British historian Martin Wainwright noted that by the middle of 1880, “the basis of racial discrimination in the Subcontinent had solidified”. Ratnavelu Chetty of Madras fell victim to this horrific trait. Chetty had an outstanding educational pursuit in England with a bar at law from Lincoln’s Inn and a degree from Balliol College, Oxford University. Chetty cleared his ICS exam from London in 1876, and joined the elitist service. While serving as assistant commissioner in some region near his hometown in 1880, he shot himself at his residence one night as he could not bear the racial insult from his English boss, a district magistrate. Although the actual events that drove Chetty to take his own life in acute despair are shrouded in mystery but his self-esteem was grossly trampled which the young man could neither bear nor expunge from his heart and soul. It was not the physical bondage but the shackled Indian mentality that overstretched the British rule in India. So much glorification of the white-skinned ICS officers had spread that if an Indian ICS officer was posted to a field duty it was decried by the locals. The rulers of the large princely states always resented a local being posted as a British representative instead of a white officer.  

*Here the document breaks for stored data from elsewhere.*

/-- Repair, scrub, temperature and retrains (R234–R238, R242, R256–R260): a marked row is copied, in class C3, and then served from a
repair entry; the scrub's place moves on by a line, to the next slab only when its own has none left, and a pass that has no line left
counts; a reading of a stack's temperature calls for the level of R234, and Trip stops the stack and the device; an applied level is
counted, Hot being a cause of ALERT_N; a hold of a channel begins and ends, a repaired lane is served from its spare, and a hold that
fails loses the channel. (The model's choices it rests on: log entries 67, 94.) -/
def Obligations.HbmUpkeep : Prop :=
  ∀ (s : State) (st : StackId) (c : ChanId) (pc : BitVec 1) (temp : Byte) (hclk : BitVec 12), s.Shaped →
    let r := s.rowRep st.toNat
    let x := s.therm st.toNat
    let ch := s.chan c.toNat
    let rest := ch.hold = none ∧ ch.lost = false ∧ (∀ n, ch.lastHold = some n → n + 3200000 ≤ s.aon.toNat)
    let full := ch.backlog && decide (128 < (chanLines s c.toNat).length)
    let lvl := if 100 ≤ temp.toNat then 2 else if x.level = 2 then (if temp.toNat < 97 then 1 else 2)
      else if 95 ≤ temp.toNat then 1 else if x.level = 1 then (if temp.toNat < 92 then 0 else 1) else 0
    let sound (dev : Nat) : Prop := mget [] s.hbm.flaws dev = [] ∧ ∃ m, mget none s.hbm.lines dev = some m ∧ metaOk s dev m.md = true
    (∀ row more, r.marked = row :: more → r.copying = none → r.used < 512 → (∀ d ∈ rowDevs s row, c3Serves s d = true) →
      (∀ d ∈ (rowDevs s row).take 1, c3May s d = true) → (∀ d ∈ rowDevs s row, sound d ∧ ∀ w ∈ s.hbm.wbq, w.dev ≠ d) →
      ∃ t, exec (.rowRepairCopy st) s = .next t ∧ t.rowRep st.toNat = { r with marked := more, copying := some row } ∧
        t.hbm.cells = s.hbm.cells ∧ t.hbm.lines = s.hbm.lines) ∧
    (r.marked = [] ∨ r.copying ≠ none ∨ (∀ row, r.marked.head? = some row → ∃ d ∈ rowDevs s row, c3Serves s d = false) →
      exec (.rowRepairCopy st) s = .next s) ∧
    (∀ row, r.copying = some row → (∀ d ∈ rowDevs s row, c3Serves s d = true) → ∃ t, exec (.rowRepairCopyEnd st) s = .next t ∧
      t.rowRep st.toNat = { r with copying := none, used := r.used + 1, rows := r.rows ++ [row] } ∧
      (s.repairs.length < 8184 → t.repairs = s.repairs ++ [.row row])) ∧
    (r.copying = none ∨ (∀ row, r.copying = some row → ∃ d ∈ rowDevs s row, c3Serves s d = false) →
      exec (.rowRepairCopyEnd st) s = .next s) ∧
    (scrubs s s.hbm.scrubSlab = true → s.hbm.scrubLine < 2 ^ 23 → s.hbm.scrubWaits = [] →
      let n := s.hbm.scrubSlab
      let line := s.hbm.scrubLine
      let dev := n * 2 ^ 29 + 64 * line
      c3May s dev = true → sound dev → ∃ t, exec (.patrolScrubRead []) s = .next t ∧
        t.hbm.cells = s.hbm.cells ∧ t.hbm.lines = s.hbm.lines ∧
        (line + 1 < 2 ^ 23 → t.hbm.scrubSlab = n ∧ t.hbm.scrubLine = line + 1 ∧ t.hbm.scrubPasses = s.hbm.scrubPasses) ∧
        (line + 1 = 2 ^ 23 → t.hbm.scrubLine = 0 ∧
          (∀ i, n < i → i < 768 → scrubs s i = true → (∀ j, n < j → j < i → scrubs s j = false) →
            t.hbm.scrubSlab = i ∧ t.hbm.scrubPasses = s.hbm.scrubPasses) ∧
          ((∀ i, n < i → i < 768 → scrubs s i = false) → t.hbm.scrubPasses = s.hbm.scrubPasses + 1))) ∧
    (∀ d errs, scrubs s s.hbm.scrubSlab = true → d ∈ s.hbm.scrubWaits → ∃ t, exec (.patrolScrubRead errs) s = .next t ∧
      (d ∈ t.hbm.scrubWaits → t.hbm.scrubSlab = s.hbm.scrubSlab)) ∧
    (x.level ≠ 3 → ∃ t, exec (.stackTempReadout st temp) s = .next t ∧
      (temp.toNat < 105 → t.therm st.toNat = { x with
        temp := temp, peak := if x.peak.toNat < temp.toNat then temp else x.peak
        next := if lvl = x.level.toNat then none else some (BitVec.ofNat 2 lvl) }) ∧
      (105 ≤ temp.toNat → (t.therm st.toNat).level = 3 ∧ (t.therm st.toNat).temp = temp ∧ t.mdl.fatal = true)) ∧
    (∀ l, x.next = some l → ∃ t, exec (.thermalLevelApply st) s = .next t ∧ t.therm st.toNat = { x with
      level := l, next := none, warnCnt := if x.level = 0 then x.warnCnt + 1 else x.warnCnt
      hotCnt := if l = 2 ∧ x.level ≠ 2 then x.hotCnt + 1 else x.hotCnt } ∧ (l = 2 → t.mdl.cause.getLsbD 4 = true)) ∧
    (x.next = none → exec (.thermalLevelApply st) s = .next s) ∧
    (rest → (∀ e ∈ s.hbm.chans, e.2.hold ≠ some .retrain) → (s.therm (c.toNat / 32)).level.toNat < 2 → ∃ t, exec (.periodicRetrain c) s = .next t ∧
      t.chan c.toNat = { ch with hold := some .retrain, lastHold := some s.aon.toNat, backlog := true }) ∧
    ((∃ e ∈ s.hbm.chans, e.2.hold = some .retrain) ∨ 2 ≤ (s.therm (c.toNat / 32)).level.toNat → exec (.periodicRetrain c) s = .next s) ∧
    (rest → nth 0x3F ch.susp pc.toNat ≠ 0x3F → (∃ i, (i = 2 * pc.toNat ∨ i = 2 * pc.toNat + 1) ∧ nth 0x3F ch.spares i = 0x3F) →
      ∃ t, exec (.laneRepair c pc) s = .next t ∧
        t.chan c.toNat = { ch with hold := some (.repair pc.toNat), lastHold := some s.aon.toNat, backlog := true }) ∧
    (nth 0x3F ch.susp pc.toNat = 0x3F → exec (.laneRepair c pc) s = .next s) ∧
    (ch.hold = some .retrain → ∃ t, exec (.retrainHoldEnd c true hclk) s = .next t ∧ t.chan c.toNat = { ch with
      hold := none, retrains := ch.retrains + 1, maxHold := if ch.maxHold.toNat < hclk.toNat then hclk else ch.maxHold, backlog := full }) ∧
    (∀ j pin, ch.hold = some (.repair j) → nth 0x3F ch.susp j = pin → nth 0x3F ch.spares (2 * j) = 0x3F → j < 2 → ch.spares.length = 4 →
      ∃ t, exec (.retrainHoldEnd c true hclk) s = .next t ∧ (t.chan c.toNat).hold = none ∧ (t.chan c.toNat).repairs = ch.repairs + 1 ∧
        nth 0x3F (t.chan c.toNat).spares (2 * j) = pin ∧ (s.repairs.length < 8184 → t.repairs = s.repairs ++ [.lane c.toNat j 0 pin])) ∧
    (ch.hold ≠ none → ch.lost = false → ∃ t, exec (.retrainHoldEnd c false hclk) s = .next t ∧ (t.chan c.toNat).lost = true ∧
      (t.chan c.toNat).hold = none ∧ t.mdl.fatal = true) ∧
    (ch.hold = none → ∀ ok, exec (.retrainHoldEnd c ok hclk) s = .next s)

In the aftermath of the 1857 mutiny, the EIC rule came to an end and the entire political and administrative edifice passed on to the Crown but the subsidence of legal and moral authority had begun. However, the viceroy in India and the secretary of state in London were now more sensitised to Indian polity and their social aspirations. The process of Indianisation started taking roots. From 1922 onwards the ICS exams were simultaneously held in London and Allahabad. The venue was later moved to Delhi. It is worth noting that during the entire history of ICS intakes (1855 to 1943), the only Indian to have topped the combined exams was KPS Menon in 1922 from Allahabad, achieving this rare honour. The Islington Commission (1917), Montagu-Chelmford Commission (1918) and Lee Commission (1923) were all delegated with the task of gradually increasing the number of Indians in ICS for bridging the gap between the British and the Indians.  

It is amazing that at the time of Partition in 1947, the total number of ICS officers including all races and minorities was 980 only. The number of Muslims in ICS would have been dismally lower than 101 in 1947 (Hindus were 352 then) if Sir Alexander Phillips Muddiman had not moved a resolution in the Council of State in 1925, as its home member to reserve 25% share for Muslims through nomination. Such nominations were made among the Muslim candidates who qualified the exam but were unable to make it on merit. This balancing act was not out of love for the Muslims but reflected the policy of divide and rule.